Time Period3 Months [change]
DirectionMoves Against 
StrengthWeak
Accuracy100.0%
ValuesDaily Returns

Telkom Indonesia Tbk  vs.  United States Cellular

 Performance 
       Timeline  
Telkom Indonesia Tbk 

Risk-Adjusted Performance

0 of 100

 
Weak
 
Strong
Very Weak
Over the last 90 days Telkom Indonesia Tbk has generated negative risk-adjusted returns adding no value to investors with long positions. Despite latest weak performance, the Stock's essential indicators remain persistent and the latest mess on Wall Street may also be a sign of long-standing gains for the company institutional investors.
United States Cellular 

Risk-Adjusted Performance

8 of 100

 
Weak
 
Strong
OK
Compared to the overall equity markets, risk-adjusted returns on investments in United States Cellular are ranked lower than 8 (%) of all global equities and portfolios over the last 90 days.
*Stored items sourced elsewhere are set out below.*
-- ==== Sys2Proof/Certificates/Slice0/Obligations.lean ====
section
/-!
DEFINITION. The statements for the provers. The terms they use beyond the model's own stand in Sys2Proof/Safety.lean.
-/

open Sys2Proof Sys2Proof.Machine

/-! ## The machine as a whole -/

/-- A step runs the command at the front of the queue on everything else. -/
def Obligations.StepRunsFront : Prop :=
  ∀ (c : Instr) (rest : List Instr) (s : State), step { s with pending := c :: rest } = exec c { s with pending := rest }

/-- No command stops the part, and none touches the queue of waiting commands (INVENTORY.md, Faults). -/
def Obligations.EveryCommandCompletes : Prop :=
  ∀ (c : Instr) (s : State), ∃ t, exec c s = .next t ∧ t.pending = s.pending

/-- The model's choice (log 1): with no command waiting and nothing due, a step lets one millisecond pass, and with it the
plant time while the clock runs (R98). A boundary, or else an end of ramp, that falls on that millisecond is taken as its
command takes it, and where deadlines have come the step takes the expiry of the first such timer (log 3) as its command
does. -/
def Obligations.IdleStepPassesTime : Prop :=
  ∀ s : State, s.pending = [] → s.held = false →
    (s.firstDue = none →
      (∀ (t : Timer) (d : Nat), s.deadline t = some d → s.now < d) ∧
      (s.boundaryAt ≠ some (s.now + 1) → s.rampEndAt ≠ some (s.now + 1) → step s = .next { s with
        now := s.now + 1
        clock := if s.clock.state = .invalid then s.clock
                 else { s.clock with plantMs := min (s.clock.plantMs + 1) 4294967295999 } }) ∧
      (s.boundaryAt = some (s.now + 1) → step s = exec .boundaryEvent s) ∧
      (s.boundaryAt ≠ some (s.now + 1) → s.rampEndAt = some (s.now + 1) → step s = exec .endOfRamp s)) ∧
    (∀ t : Timer, s.firstDue = some t → step s = exec t.command s ∧ ∃ d, s.deadline t = some d ∧ d ≤ s.now)

/-- Right after reset every invariant of Safety.lean holds, the reset of a POWER_ON with the straps at 1 (log 4). -/
def Obligations.ResetMeetsInvariants : Prop :=
  State.reset.ringConserved ∧ State.reset.queuesBounded ∧ State.reset.portSound ∧ State.reset.scheduleOrdered
    ∧ State.reset.tapMapUnique ∧ State.reset.modeSound ∧ State.reset.converterSound ∧ State.reset.manifoldFollows
    ∧ State.reset.marksSound ∧ State.reset.factorsBounded ∧ State.reset.tablesInRange
    ∧ State.reset.channelsInRange ∧ State.reset.setpointsInRange

/-- R164: the received count equals the sum of the others plus the frames in the forward queue, modulo 2^32. -/
def Obligations.CountsConserved : Prop :=
  ∀ s t : State, s.ringConserved → step s = .next t → t.ringConserved

/-- R159, section 9.3, R160, R161, R177, R81: every queue and every trip capture stack keeps within its places, and the
downstream port is never idle while a frame waits (R160). -/
def Obligations.QueuesAndPortStaySound : Prop :=
  (∀ s t : State, s.queuesBounded → step s = .next t → t.queuesBounded) ∧
  (∀ s t : State, s.portSound → step s = .next t → t.portSound)

/-- R104: the schedule table keeps its order and its size, and holds no interval that has begun. -/
def Obligations.ScheduleStaysOrdered : Prop :=
  ∀ s t : State, s.scheduleOrdered → step s = .next t → t.scheduleOrdered

/-- R1: the tap map never holds a key twice. -/
def Obligations.TapMapStaysUnique : Prop :=
  ∀ s t : State, s.tapMapUnique → step s = .next t → t.tapMapUnique

/-- R140: the mode is AUTO only while no hold cause is present and the clock is not INVALID; HOLD only with a cause. -/
def Obligations.ModeAnswersCauses : Prop :=
  ∀ s t : State, s.modeSound → step s = .next t → t.modeSound

/-- R88, R90: the converter is BUSY for the one train that starts, and a slot waits in the queue, once, exactly while its
train is in START_WAIT. -/
def Obligations.ConverterServesOne : Prop :=
  ∀ s t : State, s.converterSound → step s = .next t → t.converterSound

/-- R38: the manifold is CHARGE whenever a compressor, and DISCHARGE whenever an expander, is in LOADING or LOADED. R34 to
R36: an isolated cavern is neither OPEN nor OPENING. -/
def Obligations.ManifoldAndMarksStaySound : Prop :=
  (∀ s t : State, s.manifoldFollows → step s = .next t → t.manifoldFollows) ∧
  (∀ s t : State, s.marksSound → step s = .next t → t.marksSound)

/-- R29, R52: every factor of a cavern or a store stays from 0 to 1000. R7, R8: the values and the average of a present
channel lie within its range, and its window within its length. -/
def Obligations.FiguresStayInRange : Prop :=
  (∀ s t : State, s.factorsBounded → step s = .next t → t.factorsBounded) ∧
  (∀ s t : State, s.channelsInRange → step s = .next t → t.channelsInRange)

/-- R2, R23, R47, R59, R168, R169: no write, adoption or reset leaves a field of a table in force out of its range. -/
def Obligations.TablesStayInRange : Prop :=
  ∀ s t : State, s.tablesInRange → step s = .next t → t.tablesInRange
In spite of very abnormal basic indicators, U S Cellular displayed solid returns over the last few months and may actually be approaching a breakup point.

Telkom Indonesia and U S Cellular Volatility Contrast

   Predicted Return Density   
       Returns  

Pair Trading with Telkom Indonesia and U S Cellular

The main advantage of trading using opposite Telkom Indonesia and U S Cellular positions is that it hedges away some unsystematic risk. Because of two separate transactions, even if Telkom Indonesia position performs unexpectedly, U S Cellular can make up some of the losses. Pair trading also minimizes risk from directional movements in the market. For example, if an entire industry or sector drops because of unexpected headlines, the short position in U S Cellular will offset losses from the drop in U S Cellular's long position.
The idea behind Telkom Indonesia Tbk and United States Cellular pairs trading is to make the combined position market-neutral, meaning the overall market's direction will not affect its win or loss (or potential downside or upside). This can be achieved by designing a pairs trade with two highly correlated stocks or equities that operate in a similar space or sector, making it possible to obtain profits through simple and relatively low-risk investment.
Check out your portfolio center.
Note that this page's information should be used as a complementary analysis to find the right mix of equity instruments to add to your existing portfolios or create a brand new portfolio. You can also try the Equity Forecasting module to use basic forecasting models to generate price predictions and determine price momentum.